ACTION ITEM: Repeat exactly each line of the data provided below.

=======

/-- The state right after a warm reset begins (SEQ of mailboxes 16 to 18, which have no START, counts from 0 again, as after a cold reset:
DESIGN CHOICE; log entry 78): the always-on domain, the time unit, the PCIe link and the PLB arbiter go on. -/
def warmState (s : State) : State :=
  { fuses := s.fuses
    pins := { s.pins with gpioDir := 0, gpioOut := 0, nvmePerstN := 0 }
    pow := { policy := coldPolicy s.fuses.is9612, r0 := warmRail s.pins.pwrFallen s.pow.r0, r1 := warmRail s.pins.pwrFallen s.pow.r1, capPin := s.pow.capPin, floorPin := s.pow.floorPin }
    dev := { cause := 2, warm := true, fuseRead := s.dev.fuseRead, porSince := s.dev.porSince, lostRefs := s.dev.lostRefs, lostPlls := s.dev.lostPlls }
    tt := { sevs := s.tt.sevs }
    host := { fns := Tab.put [] 0x0A (fnState 0x0A s), mbx := Tab.put [] 19 { nextSeq := (Tab.get s.host.mbx 19).nextSeq } }
    pcie := { s.pcie with fns := Tab.mapAll s.pcie.fns (fun _ p => { p with localBase := 0, flr := false }) }
    smb0 := s.smb0
    smb1 := { s.smb1 with retry := none }
    uart := { s.uart with baud := 115200, nextBaud := none, buf := [], lastCr := false }
    jtag := if s.jtag.reg = .privateDebug then { s.jtag with reg := .bypass } else s.jtag
    time := warmTime (fnState 0x0A s) s.time
    rl := { s.rl with sweep := none }
    ps := { slots := psCut s }
    mem := { bytes := s.mem.bytes, pages := Tab.mapAll s.mem.pages (fun _ p => if p.use = .retired then { p with tenant := none } else {}), listed := s.mem.listed }
    sec := s.sec
    stay := { links := s.stay.links }
    bow := { arb := s.bow.arb, tenure := s.bow.tenure, lastGrant := s.bow.lastGrant, low := s.bow.low, reqLow := s.bow.reqLow, mst := s.bow.mst
             accs := if s.bow.mst = .active then (s.bow.accs.take 1).map (fun a => { a with ref := none, cycles := a.cycles.take 1 }) else []
             inw := [(0, plbIn0 (s.pins.straps.getLsbD 11))] }
    reef := reefReset s.reef
    out := s.out, free := s.free + b2n s.ps.writing.isSome, pending := s.pending }

/-! ### Power-on, cold and warm reset -/

/-- SYS_RST_N low, or VAON low: the Cold column of Table 4.3. -/
def coldReset (s : State) : State := coldState s

/-- VAON falls below 0.75 V (R85): power is removed, so THERM_TRIP_N is let go (R35), and the TAP is reset (R637). -/
def powerOn (s : State) : State :=
  let s1 := coldState { s with pins := { s.pins with por := true, thermTrip := false }, dev := { s.dev with porSince := true } }
  { s1 with jtag := {} }

/-- SYS_RST_N falls (R87). -/
def sysRstLow (s : State) : State := coldState { s with pins := { s.pins with sysRstN := false } }

/-- SYS_RST_N rises, or power-on reset releases: sampling starts anew. The pins stay high impedance until cold reset releases (R30, R33). -/
def sysRstRise (s : State) : State := { s with pins := { s.pins with sysRstN := true, samples := [] } }

def porRelease (s : State) : State := { s with pins := { s.pins with por := false, samples := [] } }

/-- A domain's clock-loss source asserts: on the direct path where Table 23.1 puts it there; not for a clock that SAFE gates (R616). -/
def clockLoss (d : Nat) (s : State) : State :=
  if s.dev.gated && d < 2 then s
  else if directPath (0x170 + d) then directAssert (0x170 + d) s
  else raise (0x170 + d) s

/-- The domains whose reference may be absent at cold reset release: LCLK, ECLK, HCLK, and PCLK when it comes from PLB_CLK. The others
come from XTAL, and the release waits for their PLLs (R86). -/
def freeDomains (s : State) : List Nat := [5, 6, 7] ++ (if s.pins.straps.getLsbD 4 then [11] else [])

=======

THE ANSWER:
/-- The state right after a warm reset begins (SEQ of mailboxes 16 to 18, which have no START, counts from 0 again, as after a cold reset:
DESIGN CHOICE; log entry 78): the always-on domain, the time unit, the PCIe link and the PLB arbiter go on. -/
def warmState (s : State) : State :=
  { fuses := s.fuses
    pins := { s.pins with gpioDir := 0, gpioOut := 0, nvmePerstN := 0 }
    pow := { policy := coldPolicy s.fuses.is9612, r0 := warmRail s.pins.pwrFallen s.pow.r0, r1 := warmRail s.pins.pwrFallen s.pow.r1, capPin := s.pow.capPin, floorPin := s.pow.floorPin }
    dev := { cause := 2, warm := true, fuseRead := s.dev.fuseRead, porSince := s.dev.porSince, lostRefs := s.dev.lostRefs, lostPlls := s.dev.lostPlls }
    tt := { sevs := s.tt.sevs }
    host := { fns := Tab.put [] 0x0A (fnState 0x0A s), mbx := Tab.put [] 19 { nextSeq := (Tab.get s.host.mbx 19).nextSeq } }
    pcie := { s.pcie with fns := Tab.mapAll s.pcie.fns (fun _ p => { p with localBase := 0, flr := false }) }
    smb0 := s.smb0
    smb1 := { s.smb1 with retry := none }
    uart := { s.uart with baud := 115200, nextBaud := none, buf := [], lastCr := false }
    jtag := if s.jtag.reg = .privateDebug then { s.jtag with reg := .bypass } else s.jtag
    time := warmTime (fnState 0x0A s) s.time
    rl := { s.rl with sweep := none }
    ps := { slots := psCut s }
    mem := { bytes := s.mem.bytes, pages := Tab.mapAll s.mem.pages (fun _ p => if p.use = .retired then { p with tenant := none } else {}), listed := s.mem.listed }
    sec := s.sec
    stay := { links := s.stay.links }
    bow := { arb := s.bow.arb, tenure := s.bow.tenure, lastGrant := s.bow.lastGrant, low := s.bow.low, reqLow := s.bow.reqLow, mst := s.bow.mst
             accs := if s.bow.mst = .active then (s.bow.accs.take 1).map (fun a => { a with ref := none, cycles := a.cycles.take 1 }) else []
             inw := [(0, plbIn0 (s.pins.straps.getLsbD 11))] }
    reef := reefReset s.reef
    out := s.out, free := s.free + b2n s.ps.writing.isSome, pending := s.pending }

/-! ### Power-on, cold and warm reset -/

/-- SYS_RST_N low, or VAON low: the Cold column of Table 4.3. -/
def coldReset (s : State) : State := coldState s

/-- VAON falls below 0.75 V (R85): power is removed, so THERM_TRIP_N is let go (R35), and the TAP is reset (R637). -/
def powerOn (s : State) : State :=
  let s1 := coldState { s with pins := { s.pins with por := true, thermTrip := false }, dev := { s.dev with porSince := true } }
  { s1 with jtag := {} }

/-- SYS_RST_N falls (R87). -/
def sysRstLow (s : State) : State := coldState { s with pins := { s.pins with sysRstN := false } }

/-- SYS_RST_N rises, or power-on reset releases: sampling starts anew. The pins stay high impedance until cold reset releases (R30, R33). -/
def sysRstRise (s : State) : State := { s with pins := { s.pins with sysRstN := true, samples := [] } }

def porRelease (s : State) : State := { s with pins := { s.pins with por := false, samples := [] } }

/-- A domain's clock-loss source asserts: on the direct path where Table 23.1 puts it there; not for a clock that SAFE gates (R616). -/
def clockLoss (d : Nat) (s : State) : State :=
  if s.dev.gated && d < 2 then s
  else if directPath (0x170 + d) then directAssert (0x170 + d) s
  else raise (0x170 + d) s

/-- The domains whose reference may be absent at cold reset release: LCLK, ECLK, HCLK, and PCLK when it comes from PLB_CLK. The others
come from XTAL, and the release waits for their PLLs (R86). -/
def freeDomains (s : State) : List Nat := [5, 6, 7] ++ (if s.pins.straps.getLsbD 4 then [11] else [])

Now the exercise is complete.